I have a degree in Sociology (Concentration in Criminology) and a minor in Psychology. I have worked with the Department of Social Service and Juvenile courts and was an Assistant Director of a Youth Program for several years. I have been an employee for the United States Geological Survey as an IT Technologist for the last 21 years.
Born in Wareham, MA and the daughter of Maurice "Buster" Belmont Harding Sr. of Herring Pond Wampanoag Tribal Elder and Alberta Virginia Hunt Harding. Lifelong resident of Bourne and attended Public school in the Town of Bourne. I have two sons, Samuel Gene Currence Jr. and Troy BelmontCurrence, the Medicine Man for the Herring Pond Tribe. I have 3 granddaughters and 1 grandson. I have lived in South Carolina, Germany, New Mexico, Panama, and England.
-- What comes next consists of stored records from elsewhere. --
-- ==== Sys2Proof/Tests/Slice0.lean ====
section
/-! SUPPORT. Tests of KWE. Every expected value is a value of 95_test_vectors.md (the vector is named beside
it) or of a rule's own example; the ciphers ID, SWAP and TOY16 are those of its section 2. After them, for
every statement with hypotheses, a witness that meets them. -/

namespace Sys2Proof.Tests

open Sys2Proof Sys2Proof.Machine

/-! ## The test ciphers (95_test_vectors.md section 2), BUF_BYTES = 64 -/

/-- The k bytes that 2·k hexadecimal digits list, the first digits first (R7). -/
def hex (k v : Nat) : List Byte := beBytes k v

/-- ID. -/
def ident : Params where
  cipher := { init := fun _ => ⟨[]⟩, enc := fun _ b => b, dec := fun _ b => b, dec_enc := fun _ _ _ => rfl }
  bufBytes := 64
  bufBytes_ge := by decide
  bufBytes_le := by decide

/-- SWAP. -/
def swap : Params where
  cipher := { init := fun _ => ⟨[]⟩, enc := fun _ b => joinBlock (low b) (high b)
              dec := fun _ b => joinBlock (low b) (high b), dec_enc := fun _ _ b => by simp }
  bufBytes := 64
  bufBytes_ge := by decide
  bufBytes_le := by decide

/-- `Enc` of TOY16. -/
def toyEnc (K : CipherState) (b : Block) : Block :=
  let x := List.zipWith (fun v k => 5 * (v ^^^ k) + 1) (blockBytes b) K.bytes
  blockOf (x.drop 3 ++ x.take 3)

/-- `Dec` of TOY16. -/
def toyDec (K : CipherState) (c : Block) : Block :=
  let y := blockBytes c
  blockOf (List.zipWith (fun v k => (205 * (v - 1)) ^^^ k) (y.drop 13 ++ y.take 13) K.bytes)

theorem toy_byte_undone : ∀ x : Byte, 205 * (5 * x + 1 - 1) = x := by decide

theorem toy_bytes_undone (bs ks : List Byte) (h : bs.length = ks.length) :
    List.zipWith (fun v k => (205 * (v - 1)) ^^^ k) (List.zipWith (fun v k => 5 * (v ^^^ k) + 1) bs ks) ks = bs := by
  induction bs generalizing ks with
  | nil => simp
  | cons b bs ih =>
    cases ks with
    | nil => simp at h
    | cons k ks =>
      simp only [List.zipWith_cons_cons, toy_byte_undone, BitVec.xor_assoc, BitVec.xor_self, BitVec.xor_zero]
      rw [ih ks (by simpa using h)]

theorem blockBytes_blockOf (bs : List Byte) (h : bs.length = 16) : blockBytes (blockOf bs) = bs := by
  have hlt := intBe_lt bs
  rw [h] at hlt
  rw [blockBytes, blockOf, BitVec.toNat_ofNat, Nat.mod_eq_of_lt (by omega), ← h, beBytes_intBe]

/-- TOY16 meets the inverse law (R122). -/
theorem toy_dec_enc (key : List Byte) (h : key.length = 16 ∨ key.length = 24 ∨ key.length = 32) (b : Block) :
    toyDec ⟨key.take 16⟩ (toyEnc ⟨key.take 16⟩ b) = b := by
  have hk : (key.take 16).length = 16 := by simp; omega
  generalize hx : List.zipWith (fun v k => 5 * (v ^^^ k) + 1) (blockBytes b) (key.take 16) = x
  have hl : x.length = 16 := by rw [← hx, List.length_zipWith, blockBytes_length, hk]; rfl
  have hr : (x.drop 3 ++ x.take 3).drop 13 ++ (x.drop 3 ++ x.take 3).take 13 = x := by
    rw [List.drop_left' (by simp [hl]), List.take_left' (by simp [hl]), List.take_append_drop]
  simp only [toyEnc, toyDec, hx]
  rw [blockBytes_blockOf _ (by simp [hl]), hr, ← hx, toy_bytes_undone _ _ (by rw [blockBytes_length, hk]),
    blockOf_blockBytes]

/-- TOY16. -/
def toy16 : Params where
  cipher := { init := fun key => ⟨key.take 16⟩, enc := toyEnc, dec := toyDec, dec_enc := toy_dec_enc }
  bufBytes := 64
  bufBytes_ge := by decide
  bufBytes_le := by decide

/-- k128. -/
def k128 : List Byte := hex 16 0x000102030405060708090A0B0C0D0E0F

/-- P16. -/
def p16 : List Byte := hex 16 0x00112233445566778899AABBCCDDEEFF

/-- A space that lists these bytes from offset 0. -/
def listed (bytes : List Byte) : Memory := (List.range bytes.length).map fun i => (i, bytes.getD i 0)

/-- Right before a codec command: k128 bound, the input placed, the two lengths set. -/
def ready (P : Params) (input : List Byte) (outLen : Nat) : State :=
  { State.reset with
    kek := some (P.cipher.init k128), inLen := BitVec.ofNat 64 input.length, outLen := BitVec.ofNat 64 outLen
    inp := listed input }

/-- What the host reads after a command: STATUS, RESULT_LEN, ERRINFO and the first n bytes of OUT. -/
def seen (t : State) (n : Nat) : Word × Word × Word × List Byte :=
  (t.status, t.resultLen, t.errInfo, memRead t .out 0 n)

/-- STATUS, RESULT_LEN and ERRINFO after a step that gives a next state. -/
def outcome (o : Host.Outcome State Fault Refusal) : Option (Word × Word × Word) :=
  match o with
  | .next t => some (t.status, t.resultLen, t.errInfo)
  | .fault _ => none
  | .refused _ => none

/-! ## Decoding: words written out from R91's fields and R92's rows -/

/-- ZERO (56 bits), CLASS, FUNC, side by side. -/
theorem test_decode_words :
    decode (0#56 ++ 0b0000#4 ++ 0b0001#4) = .ok .kekLoad ∧ decode (0#56 ++ 0b0000#4 ++ 0b0010#4) = .ok .kekClr ∧
    decode (0#56 ++ 0b0001#4 ++ 0b0000#4) = .ok .kwWrap ∧ decode (0#56 ++ 0b0001#4 ++ 0b0001#4) = .ok .kwUnwrap ∧
    decode (0#56 ++ 0b0001#4 ++ 0b0010#4) = .ok .kwpWrap ∧
    decode (0#56 ++ 0b0001#4 ++ 0b0011#4) = .ok .kwpUnwrap := by decide

/-- The table's words, as spec/opcode_table.json numbers their bits. -/
theorem test_decode_table :
    decodeTableWord 64 0x01 = some .kekLoad ∧ decodeTableWord 64 0x02 = some .kekClr ∧
    decodeTableWord 64 0x10 = some .kwWrap ∧ decodeTableWord 64 0x11 = some .kwUnwrap ∧
    decodeTableWord 64 0x12 = some .kwpWrap ∧ decodeTableWord 64 0x13 = some .kwpUnwrap := by decide

/-- C5v: the values that are no command, with the reason R95 gives each. -/
theorem test_decode_illegal :
    decode 0x00 = .error .reservedKekFunc ∧ decode 0x03 = .error .reservedKekFunc ∧
    decode 0x0F = .error .reservedKekFunc ∧ decode 0x14 = .error .reservedCodecFunc ∧
    decode 0x18 = .error .reservedCodecFunc ∧ decode 0x1F = .error .reservedCodecFunc ∧
    decode 0x20 = .error .reservedClass ∧ decode 0xFF = .error .reservedClass ∧
    decode 0x100 = .error .zeroFieldNotZero ∧ decode 0x110 = .error .zeroFieldNotZero ∧
    decode 0x0000000100000010 = .error .zeroFieldNotZero ∧ decode 0x8000000000000000 = .error .zeroFieldNotZero ∧
    decode 0xFFFFFFFFFFFFFFFF = .error .zeroFieldNotZero := by decide

theorem test_encode_words :
    encode .kekLoad = 0x01 ∧ encode .kekClr = 0x02 ∧ encode .kwWrap = 0x10 ∧ encode .kwUnwrap = 0x11 ∧
    encode .kwpWrap = 0x12 ∧ encode .kwpUnwrap = 0x13 := by decide

/-! ## WellFormed: accesses it refuses and the last ones it accepts (R41) -/

theorem test_wellFormed_refuses :
    HostAccess.wellFormed 64 (.readReg 0x38) = false ∧ HostAccess.wellFormed 64 (.writeReg 0x04 1) = false ∧
    HostAccess.wellFormed 64 (.readByte .inp 64) = false ∧ HostAccess.wellFormed 64 (.writeByte .out 64 1) = false ∧
    HostAccess.wellFormed 64 (.readByte .key 32) = false ∧ HostAccess.wellFormed 64 (.writeByte .key 32 1) = false := by
  decide

theorem test_wellFormed_accepts :
    HostAccess.wellFormed 64 (.writeReg 0x30 1) = true ∧ HostAccess.wellFormed 64 (.readByte .inp 63) = true ∧
    HostAccess.wellFormed 64 (.writeByte .key 31 1) = true ∧ HostAccess.wellFormed 64 .reset = true := by decide

/-! ## Steps from the state after reset -/

/-- C5v, Z3 (a) and (e), C1v: STATUS after the first command, whatever the parameters are. -/
theorem test_first_command :
    outcome (step (State.reset.withFetchWord 64 0x10)) = some (0x015, 0, 0) ∧
    outcome (step (State.reset.withFetchWord 64 0x14)) = some (0x016, 0, 0) ∧
    outcome (step (State.reset.withFetchWord 64 0x01)) = some (0x012, 0, 0) ∧
    outcome (step (State.reset.withFetchWord 64 0x02)) = some (0x010, 0, 0) := by decide

/-- C6v: a write to a read-only register is ignored, and a byte read of KEY gives 0. -/
theorem test_read_only :
    outcome (step { State.reset with pending := [.writeReg 0x28 5] }) = some (0, 0, 0) ∧
    hostByte { State.reset with key := [(0, 0xAA)] } .key 0 = 0x00 := by decide

/-! ## The commands -/

/-- C1v: KEKLOAD with an accepted size and with 20, no KEK before. -/
theorem test_kekLoad_sizes :
    outcome (exec .kekLoad { State.reset with kekLen := 32 }) = some (0x110, 0, 0) ∧
    outcome (exec .kekLoad { State.reset with kekLen := 20 }) = some (0x012, 0, 20) := by decide

/-- C2v: KEKLOAD with 33 keeps the KEK that was there. -/
theorem test_kekLoad_keeps :
    seen (kekLoad toy16 { ready toy16 p16 24 with kekLen := 33 }) 0 = (0x112, 0, 33, []) ∧
    (kekLoad toy16 { ready toy16 p16 24 with kekLen := 33 }).kek = some ⟨k128⟩ := by decide

/-- C4v: KEKCLR, then KEKLOAD with KEK_LEN still 16 binds the key of zeros. -/
theorem test_kekClr_zeroes :
    seen (kekClr { ready toy16 p16 24 with key := listed k128 }) 0 = (0x010, 0, 0, []) ∧
    (kekLoad toy16 (kekClr { ready toy16 p16 24 with key := listed k128, kekLen := 16 })).kek = some ⟨zeros 16⟩ := by
  decide

/-- K1, TOY16, P16. -/
theorem test_kwWrap_toy16 : seen (kwWrap toy16 (ready toy16 p16 24)) 24 =
    (0x110, 24, 0, hex 24 0x88BFF0BBD5C62C035860E488F54E71F6B938EE525E0166C0) := by decide +kernel

/-- Z1: KW_WRAP at the last length that fits 64 bytes, and at the first that does not. -/
theorem test_kwWrap_capacity :
    seen (kwWrap ident (ready ident (zeros 56) 0)) 0 = (0x113, 0, 64, []) ∧
    seen (kwWrap ident (ready ident (zeros 64) 0)) 0 = (0x111, 0, 0, []) := by decide

/-- K3, TOY16, byte 15 changed: the failure zeroises the sixteen bytes and no more. -/
theorem test_kwUnwrap_tampered :
    let t := kwUnwrap toy16 { ready toy16 (hex 24 0x88BFF0BBD5C62C035860E488F54E71F7B938EE525E0166C0) 16 with
      out := [(16, 0xEE)] }
    seen t 17 = (0x114, 0, 0, zeros 16 ++ [0xEE]) := by decide +kernel

/-- K4, TOY16, byte 8 changed: the header is IV_KW all the same, so the engine succeeds. -/
theorem test_kwUnwrap_modified :
    seen (kwUnwrap toy16 (ready toy16 (hex 24 0x88BFF0BBD5C62C035960E488F54E71F6B938EE525E0166C0) 16)) 16 =
      (0x110, 16, 0, hex 16 0x00112233445566778899AABBCC7AEEFF) := by decide +kernel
I have always participated in my Wampanoag Culture with my father and have always continued today. I have been involved and or a member of the Regali's workshops, Canal Celebration for Meet & Greet the Herring Ponders, Native Land Conversvcery, Wampanoag Plymouth 400 Committee, Wampanoag Nation Advisory Committee, Herring Pond Singers, and the Wampanoag Language Project, The Plymouth No Place for Hate, Homes for the troops, Massiost Repatrication and attended many different tribal socials and pow wows within the New England areas. I have been on the Election and Genealogy committees for Herring Pond for several years. I have assisted with multiple tribal cemetery clean ups as well & ceremonies within the area.
Other activities that I have been involved in coaching volleyball, basketball, softball, football, cheerleading, officiated the same sports. I am an active member of the Bourne Historical Society & Bourne Historic Preservation Society, Bourne High School Alumni, National Sports Coaches Association, and Panama Arm Forces Sports Coaches Association.